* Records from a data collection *
/-! Arithmetic. -/

/-- Rounding (R151): sums, products and quotients of finite data are the exact result, rounded once to the nearest
datum, ties to even, an infinity past the largest (R152, R154, R155), so each of them is stated by the property and not
by the machine's rounding. Infinities, NaNs and zero divisors (R152 to R156): the invalid operations and any NaN operand
give the NaN the supply draws. Comparisons (R157): by the value, false with a NaN. -/
def Obligations.ArithmeticRoundsToNearestEven : Prop :=
  (∀ x : F32,
    (isNaN x = true ↔ x.extractLsb' 23 8 = 0xFF#8 ∧ x.extractLsb' 0 23 ≠ 0) ∧
    (isInf x = true ↔ x.extractLsb' 23 8 = 0xFF#8 ∧ x.extractLsb' 0 23 = 0) ∧
    (isFinite x = true ↔ x.extractLsb' 23 8 ≠ 0xFF#8) ∧ (isZero x = true ↔ x.extractLsb' 0 31 = 0)) ∧
  (∀ nan a b : F32, isFinite a = true → isFinite b = true →
    (value a + value b = 0 → fadd nan a b = zero (a.getLsbD 31 && b.getLsbD 31)) ∧
    (value a + value b ≠ 0 → Rounds (decide (value a + value b < 0)) (value a + value b).natAbs 1 (fadd nan a b)) ∧
    Rounds (signOf a b) (magnitude a * magnitude b) (2 ^ 149) (fmul nan a b) ∧
    (isZero b = false → Rounds (signOf a b) (magnitude a * 2 ^ 149) (magnitude b) (fdiv nan a b)) ∧
    (isZero b = true → fdiv nan a b = if isZero a then nan else infinity (signOf a b))) ∧
  (∀ nan a b : F32,
    fsub nan a b = fadd nan a (b ^^^ 0x80000000#32) ∧
    (isNaN a = true ∨ isNaN b = true → fadd nan a b = nan ∧ fmul nan a b = nan ∧ fdiv nan a b = nan) ∧
    (isInf a = true → isInf b = true →
      fadd nan a b = (if a.getLsbD 31 = b.getLsbD 31 then a else nan) ∧
      fmul nan a b = infinity (signOf a b) ∧ fdiv nan a b = nan) ∧
    (isInf a = true → isFinite b = true →
      fadd nan a b = a ∧ fmul nan a b = (if isZero b then nan else infinity (signOf a b)) ∧
      fdiv nan a b = infinity (signOf a b)) ∧
    (isFinite a = true → isInf b = true →
      fadd nan a b = b ∧ fmul nan a b = (if isZero a then nan else infinity (signOf a b)) ∧
      fdiv nan a b = zero (signOf a b))) ∧
  ∀ a b : F32,
    (isNaN a = true ∨ isNaN b = true →
      flt a b = false ∧ fle a b = false ∧ fgt a b = false ∧ fge a b = false ∧ feq a b = false ∧ fne a b = true) ∧
    (isNaN a = false → isNaN b = false →
      flt a b = decide (value a < value b) ∧ fle a b = decide (value a ≤ value b) ∧
      fgt a b = decide (value b < value a) ∧ fge a b = decide (value b ≤ value a) ∧
      feq a b = decide (value a = value b) ∧ fne a b = decide (value a ≠ value b))

/-- The derived primitives. `clamp` (R160) gives lo for a NaN, the bound a number is past, and the number itself in the
range. `floor32` (R162) returns what has no fraction, the infinities and a NaN, and gives the largest integer not above
any other number. `f2i` (R163) truncates and saturates. `f64_to_f32` (R164) rounds a finite datum to nearest even.
`wrap` (R166) takes the steps of its rule, and gives a phase in [0, 2π) for every operand, NaNs and infinities
included. -/
def Obligations.ClampAndWrapStayInRange : Prop :=
  (∀ x lo hi : F32, isFinite lo = true → isFinite hi = true → fle lo hi = true →
    isFinite (clamp x lo hi) = true ∧ fle lo (clamp x lo hi) = true ∧ fle (clamp x lo hi) hi = true ∧
    (isNaN x = true → clamp x lo hi = lo) ∧ (flt x lo = true → clamp x lo hi = lo) ∧
    (fgt x hi = true → clamp x lo hi = hi) ∧ (fle lo x = true → fle x hi = true → clamp x lo hi = x)) ∧
  (∀ nan x : F32,
    (isNaN x = true → floor32 nan x = nan) ∧
    (isInf x = true ∨ isZero x = true → floor32 nan x = x) ∧
    (isFinite x = true → 2 ^ 23 * 2 ^ 149 ≤ magnitude x → floor32 nan x = x) ∧
    (isFinite x = true → isFinite (floor32 nan x) = true ∧
      ∃ z : Int, value (floor32 nan x) = z * 2 ^ 149 ∧ z * 2 ^ 149 ≤ value x ∧ value x < (z + 1) * 2 ^ 149)) ∧
  (∀ x : F32,
    (isNaN x = true → f2i x = 0) ∧ (fle x 0x00000000#32 = true → f2i x = 0) ∧
    (fge x 0x4F800000#32 = true → f2i x = 0xFFFFFFFF#32) ∧
    (flt 0x00000000#32 x = true → flt x 0x4F800000#32 = true →
      (f2i x).toNat * 2 ^ 149 ≤ magnitude x ∧ magnitude x < ((f2i x).toNat + 1) * 2 ^ 149)) ∧
  (∀ (nan : F32) (d : F64), d.extractLsb' 52 11 ≠ 0x7FF#11 →
    Rounds (d.getLsbD 63) (magnitude64 d) (2 ^ 925) (f64ToF32 nan d)) ∧
  ∀ (nan : Nat → F32) (x : F32),
    wrap nan x = wrapSteps nan x ∧ fle 0x00000000#32 (wrap nan x) = true ∧ flt (wrap nan x) 0x40C90FDB#32 = true

/-- What R170 (S1 to S5), R171 (A1 to A4) and R172 (T1 to T3) ask of the transcendental units. The figure of SIN_ERR,
2^-24, is that R170 gives for the reference instance (log 5); those of ASIN_ERR and TAN_ERR, 2^-23, are the model's
choice (logs 6 and 7). That sin32 and asin32 of -0.0 are -0.0 follows from the symmetry. -/
def Obligations.TranscendentalUnitProperties : Prop :=
  (∀ nan x : F32, isNaN nan = true →
    (isNaN (sin32 nan x) = true ↔ isFinite x = false) ∧
    (isFinite x = true → fle 0xBF800000#32 (sin32 nan x) = true ∧ fle (sin32 nan x) 0x3F800000#32 = true ∧
      sin32 nan (fneg x) = fneg (sin32 nan x)) ∧
    (fle (fabs x) 0x42800000#32 = true →
      |(value (sin32 nan x) : ℝ) / 2 ^ 149 - Real.sin ((value x : ℝ) / 2 ^ 149)| ≤ 1 / 2 ^ 24) ∧
    sin32 nan 0x00000000#32 = 0x00000000#32) ∧
  (∀ nan x : F32, isNaN nan = true →
    (isNaN (asin32 nan x) = true ↔ isNaN x = true ∨ fgt (fabs x) 0x3F800000#32 = true) ∧
    (fle 0xBF800000#32 x = true → fle x 0x3F800000#32 = true →
      fle 0xBFC90FDB#32 (asin32 nan x) = true ∧ fle (asin32 nan x) 0x3FC90FDB#32 = true ∧
      asin32 nan (fneg x) = fneg (asin32 nan x) ∧
      |(value (asin32 nan x) : ℝ) / 2 ^ 149 - Real.arcsin ((value x : ℝ) / 2 ^ 149)| ≤ 1 / 2 ^ 23) ∧
    asin32 nan 0x00000000#32 = 0x00000000#32) ∧
  (∀ x : F32, fle 0x00000000#32 x = true → fle x 0x3FB6631F#32 = true →
    isFinite (tan32 x) = true ∧ fle 0x00000000#32 (tan32 x) = true ∧ fle (tan32 x) 0x40D9EB85#32 = true ∧
    (∀ y : F32, fle x y = true → fle y 0x3FB6631F#32 = true → fle (tan32 x) (tan32 y) = true) ∧
    |(value (tan32 x) : ℝ) / 2 ^ 149 - Real.tan ((value x : ℝ) / 2 ^ 149)|
      ≤ Real.tan ((value x : ℝ) / 2 ^ 149) / 2 ^ 23) ∧
  tan32 0x00000000#32 = 0x00000000#32

/-! Invariants. -/

/-- The state after reset meets every invariant below. -/
def Obligations.ResetStateMeetsInvariants : Prop :=
  memoryWf State.reset = true ∧ phasesOk State.reset ∧ envelopesOk State.reset ∧ voiceOk State.reset ∧
    preparedOk State.reset ∧ parametersFinite State.reset ∧ ErrorsAgree State.reset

* About this exercise *
Starting at the line above that contains "fdiv nan a b = zero (signOf a b))) ∧", repeat each line exactly up to and including the line that contains "(∀ x lo hi : F32, isFinite", and stop there.

* Worked solution *
      fdiv nan a b = zero (signOf a b))) ∧
  ∀ a b : F32,
    (isNaN a = true ∨ isNaN b = true →
      flt a b = false ∧ fle a b = false ∧ fgt a b = false ∧ fge a b = false ∧ feq a b = false ∧ fne a b = true) ∧
    (isNaN a = false → isNaN b = false →
      flt a b = decide (value a < value b) ∧ fle a b = decide (value a ≤ value b) ∧
      fgt a b = decide (value b < value a) ∧ fge a b = decide (value b ≤ value a) ∧
      feq a b = decide (value a = value b) ∧ fne a b = decide (value a ≠ value b))

/-- The derived primitives. `clamp` (R160) gives lo for a NaN, the bound a number is past, and the number itself in the
range. `floor32` (R162) returns what has no fraction, the infinities and a NaN, and gives the largest integer not above
any other number. `f2i` (R163) truncates and saturates. `f64_to_f32` (R164) rounds a finite datum to nearest even.
`wrap` (R166) takes the steps of its rule, and gives a phase in [0, 2π) for every operand, NaNs and infinities
included. -/
def Obligations.ClampAndWrapStayInRange : Prop :=
  (∀ x lo hi : F32, isFinite lo = true → isFinite hi = true → fle lo hi = true →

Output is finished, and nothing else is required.